Currently, the geophone chips are recovered, he said, but there is research into sacrificial and biodegradable units that can be left behind.
Data explosion
The digital revolution changed how seismic data was processed. Between the 1960s and 1980s, computing shifted from analog to digital, Rauch said, requiring the replacement of analog recording systems with digital systems. It also allowed better storage of data and the ability to better process the data.
“It just became much easier and more effective,” she said.
At the same time, the volumes of data were increasing. In the late ’70s, every recorded shot provided data from under 100 channels, Monk said.
“That has grown exponentially, to the stage where there are crews now recording 200,000 or 300,000 channels for each shot. And by the end of 2024, perhaps 2025, it’ll be a million.
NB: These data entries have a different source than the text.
/-- NINT and K of R162: VCO / 38.4 MHz in units of 2^−22, rounded to nearest. -/
def synWord (c : Nat) : Nat :=
  (2 * (c * synDivider c * 4194304) + 1536000) / (2 * 1536000)

def synNint (c : Nat) : Nat := synWord c / 4194304
def synFrac (c : Nat) : Nat := synWord c % 4194304

/-- Tune the loop to a carrier (R162). -/
def Syn.tune (y : Syn) (c : Nat) : Syn :=
  { y with carrier := c, div2 := synDivider c, nint := synNint c, frac := synFrac c }

/-- Invalidate every entry of a window (R164). -/
def Syn.invalidate (y : Syn) (w1 : Bool) : Syn :=
  { y with table := y.table.map (fun c =>
      if c.1 % 2 = 0 ∧ (c.1 / 512 = 1) = (w1 = true) then (c.1, c.2 &&& 0x7FFF) else c)
    |>.filter (fun c => c.2 != 0) }

/-- Pending SYN_INVAL bits take effect at this start or hop (R166). -/
def Syn.applyInval (y : Syn) : Syn :=
  let y := if y.inval0 then y.invalidate false else y
  let y := if y.inval1 then y.invalidate true else y
  { y with inval0 := false, inval1 := false }

def Syn.valid (y : Syn) (k : Nat) : Bool := bit (y.table.get0 (2 * k)) 15

/-- A bit of SYN_INVAL: the window's entries become invalid at the next start or hop (R164, R166, R435). -/
def Syn.inval (y : Syn) (w1 : Bool) : Syn := if w1 then { y with inval1 := true } else { y with inval0 := true }

/-- A new window centre or a recalibration: the window's entries become invalid at once, or for the next start or hop while
one of them is in use (R164, R166). -/
def Syn.invalWindow (y : Syn) (w1 : Bool) : Syn :=
  if y.on && (y.idx.getLsbD 8 == w1) then y.inval w1 else y.invalidate w1

/-- Start the synthesiser on an entry or hop to it (R160, R162, R164). Nothing changes on the same channel. -/
def Syn.start (y : Syn) (k : BitVec 9) (carrier : Nat) : Syn :=
  if y.on && y.lock && y.idx == k && y.carrier == carrier then y
  else
    let y := y.applyInval
    ({ y with on := true, lock := false, idx := k, fullCal := !y.valid k.toNat } : Syn).tune carrier

/-- Lock: a full calibration writes its entry with VALID (R164). Reserved bits read 0. -/
def Syn.locked (y : Syn) (w0 w1 : Word) : Syn :=
  if y.on && !y.lock then
    let y := { y with lock := true }
    if y.fullCal then
      { y with fullCal := false,
               table := (y.table.set0 (2 * y.idx.toNat) ((w0 &&& 0x03FF) ||| 0x8000)).set0 (2 * y.idx.toNat + 1)
                 (w1 &&& 0xFF3F) }
    else y
  else y

/-- Start or hop the synthesiser and let it lock, or not; the words of a full calibration are free values (R164). -/
def State.synRun (s : State) (k : BitVec 9) (carrier : Nat) (locks : Bool) : State :=
  let a := s.takeFree
  let b := a.2.takeFree
  let y := b.2.syn.start k carrier
  { b.2 with syn := if locks then y.locked a.1 b.1 else y }

def entryIdx (e : TxEntry) : BitVec 9 := BitVec.ofNat 9 (256 * (if e.win then 1 else 0) + e.bin)

def chanIdx (c : Chan) : BitVec 9 := BitVec.ofNat 9 (256 * (if c.win then 1 else 0) + c.bin.toNat)

/-! ### Pins of the transmit path (R161) -/

/-- The level of TRSW for transmit or receive. -/
def TxRegs.trsw (x : TxRegs) (transmit : Bool) : Bool := if x.cfgWritten then transmit != bit x.cfgAct 12 else false

def State.trswLevel (s : State) (transmit : Bool) : Bool := s.tx.trsw transmit

/-! ### Held outputs (R401, R406) -/

/-- The step that runs at a Tick of the schedule. -/
def State.stepAt (s : State) (t : Nat) : Option CalStep :=
  s.cal.steps.find? (fun x => decide (x.start ≤ t) && decide (t < x.stop))
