/-- The range of the channel that a transmitter uses in slot n of frame f: the coordinator's own channel, or a relay's by its
descriptor, in a P slot the beacon channel of the exchange's upstream end (R208); without a descriptor, the channel of the
coordinator's slot stands for it (log entry 22). -/
def State.txRange (s : State) (txr f n : Nat) : Option Nat :=
  let ws := s.region.getD []
  let w := planSlot s.basePlan n
  let e := planEntry s.basePlan n
  let own := rangeOf ws (s.cenNew e.win) e.bin (binsOf w.cls)
  let owner := if w.role = roleP ∧ s.sendsDown txr f = false then s.relay1 txr else txr
  if owner = 0 then own
  else match s.descOf owner with
    | none => own
    | some d =>
      let c := if w.role = roleD then 2 * d.dch.getD ((slotsOf s.basePlan roleD).idxOf n) d.beacon
        else s.beaconCentre d.beacon w.cls
      rangeAt ws c (binsOf w.cls)

/-- The range of the coordinator's wake channel. -/
def State.wakeRange (s : State) (c : Chan) : Option Nat :=
  rangeOf (s.region.getD []) (s.cenNew c.win) c.bin.toNat
    (binsOf (s.afw.current.wclass.getD (s.afw.current.classes.headD 1)))

/-- The range of a transmitter's wake channel: a relay's by its descriptor; without one, the coordinator's (R205, R219; log
entry 22). -/
def State.burstRange (s : State) (txr : Nat) : Option Nat :=
  let own := s.afw.current.wch.bind s.wakeRange
  if txr = 0 then own
  else match s.descOf txr with
    | some d =>
      rangeAt (s.region.getD []) (2 * d.wake) (binsOf (s.afw.current.wclass.getD (s.afw.current.classes.headD 1)))
    | none => own

/-- Largest packet of a relay's slot by the rule of R459. -/
def relayLen (role cls : Nat) (fec : Bool) : Nat :=
  if role = roleB then 31 else largestFit role cls fec (classMax cls + 16)

/-- Standing load of a slot of a transmitter in frame f (R61), in Ticks. -/
def State.standing (s : State) (txr f n : Nat) : Nat :=
  let w := planSlot s.basePlan n
  let e := planEntry s.basePlan n
  if n = 7 ∧ s.isFrame0 f = true then 0
  else if txr = 0 then
    (if e.en = false then 0
     else if w.role = roleB ∨ w.role = roleK then packetTicks w.cls e.len e.fec
     else if w.role = roleP then
       (if pSide w f = 1 ∧ (s.servedRelay 0 f).isSome = true then packetTicks w.cls e.len e.fec else 0)
     else if w.role = roleW ∧ wFirst s.basePlan n = n then wRunTicks (wRunLen s.basePlan (if s.isFrame0 f then 6 else 7) n)
     else 0)
  else if w.role = roleB ∨ w.role = roleK then packetTicks w.cls (relayLen w.role w.cls e.fec) e.fec
  else if w.role = roleP then
    (let down := s.serves f n 0 txr || s.serves f n (s.relay1 txr) txr
     if down || s.sendsDown txr f then packetTicks w.cls (relayLen roleP w.cls e.fec) e.fec else 0)
  else 0

/-- Load that a frame's slots will still put on air in range j: standing load and reserved instances in the slot's range,
wake runs in the wake channel's (R61, R219). Slots whose commit point has passed are in the gate's record already. -/
def State.load (s : State) (all : List Resv) (txr j f : Nat) : Nat :=
  (List.range 8).foldl (fun k n =>
    let live := txr != 0 || decide (s.now + 19 < f * 9600 + 1200 * n)
    let inst := all.any (fun r => inInst r txr f n)
    let own := if s.covered txr f n then 0 else s.standing txr f n + (if inst then orderWindow (s.slotCls n) else 0)
    let wakes := (s.afw.wakes.filter (fun w => w.via.toNat == txr && w.frame == f && w.first == n)).foldl
      (fun m w => m + wRunTicks w.n) 0
    if live then k + (if s.txRange txr f n == some j then own else 0) + (if s.burstRange txr == some j then wakes else 0)
    else k) 0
So, every time we record, every time we take a shot onshore, we’re going to be recording a million channels of data and a million pieces of data,” he said.
The data itself, he said, hasn’t become more sophisticated or complicated—there is just more of it.
“What do we do with all that data?” he asked.
Gray said the hardware that initially enabled major seismic processing advances was the world’s first supercomputer, the Cray-1. Oil companies were among the first to take advantage of Cray-1’s computing capabilities.
“It just blew people’s minds, which was great. It revolutionized the computation,” he said.
Over the years, Rauch said, high-performance computing became another game-changer. What once had required many hours to process could now be processed in an hour, she said.
“The technology has really, really moved fast and from very slow computers to huge and powerful computers,” she said.
Powerful tools able to process the data, she said, changed the seismic processing world. For example, the use of machine learning has enabled noise reduction and enhanced signals, she said.
Gray noted that access to high-powered computing changed the way the industry migrated data.
“Before we had big computers, migration was possible, but it was torture,” he said.
Computational power also enabled full-waveform inversion (FWI), which revolutionized velocity model building for migration. The latest FWI imaging produces better seismic images and next-generation elastic FWI, which uses the full elastic wave equation, has in the last year produced the most reliable lithology estimates to date, he said.
The type of surveys also evolved over the years, moving from 2D to 3D, and then adding in the time component for 4D seismic. 2D surveys yield a vertical cross-section image of the subsurface, while 3D surveys generate a cube, or stacked image of the subsurface.
While the concept for 3D seismic had existed for a while, Rauch said, “it became actually practical” in the 1980s. “3D was really a game-changer because now we could image the world as it more or less really is.”
And visualization rooms, which gained popularity in the early 2000s, took seismic data out of the two-dimensional world of paper and helped geoscientists see the data in space.
Gray said the visualization center made it possible to share enormous data volumes with many people and help them “understand structurally” the data. It was, he said, an alternative to printing the images out on paper.
As sophisticated as the processing has become, the price to process hasn’t changed that much since the early days of computing, Monk said.
“Compute capability has been coming up exponentially and the cost of compute has been coming down,” he said. “The cost to actually process seismic data has stayed almost constant over the entire time. But what we are doing with data is far more complex, and we are doing it on far more data.”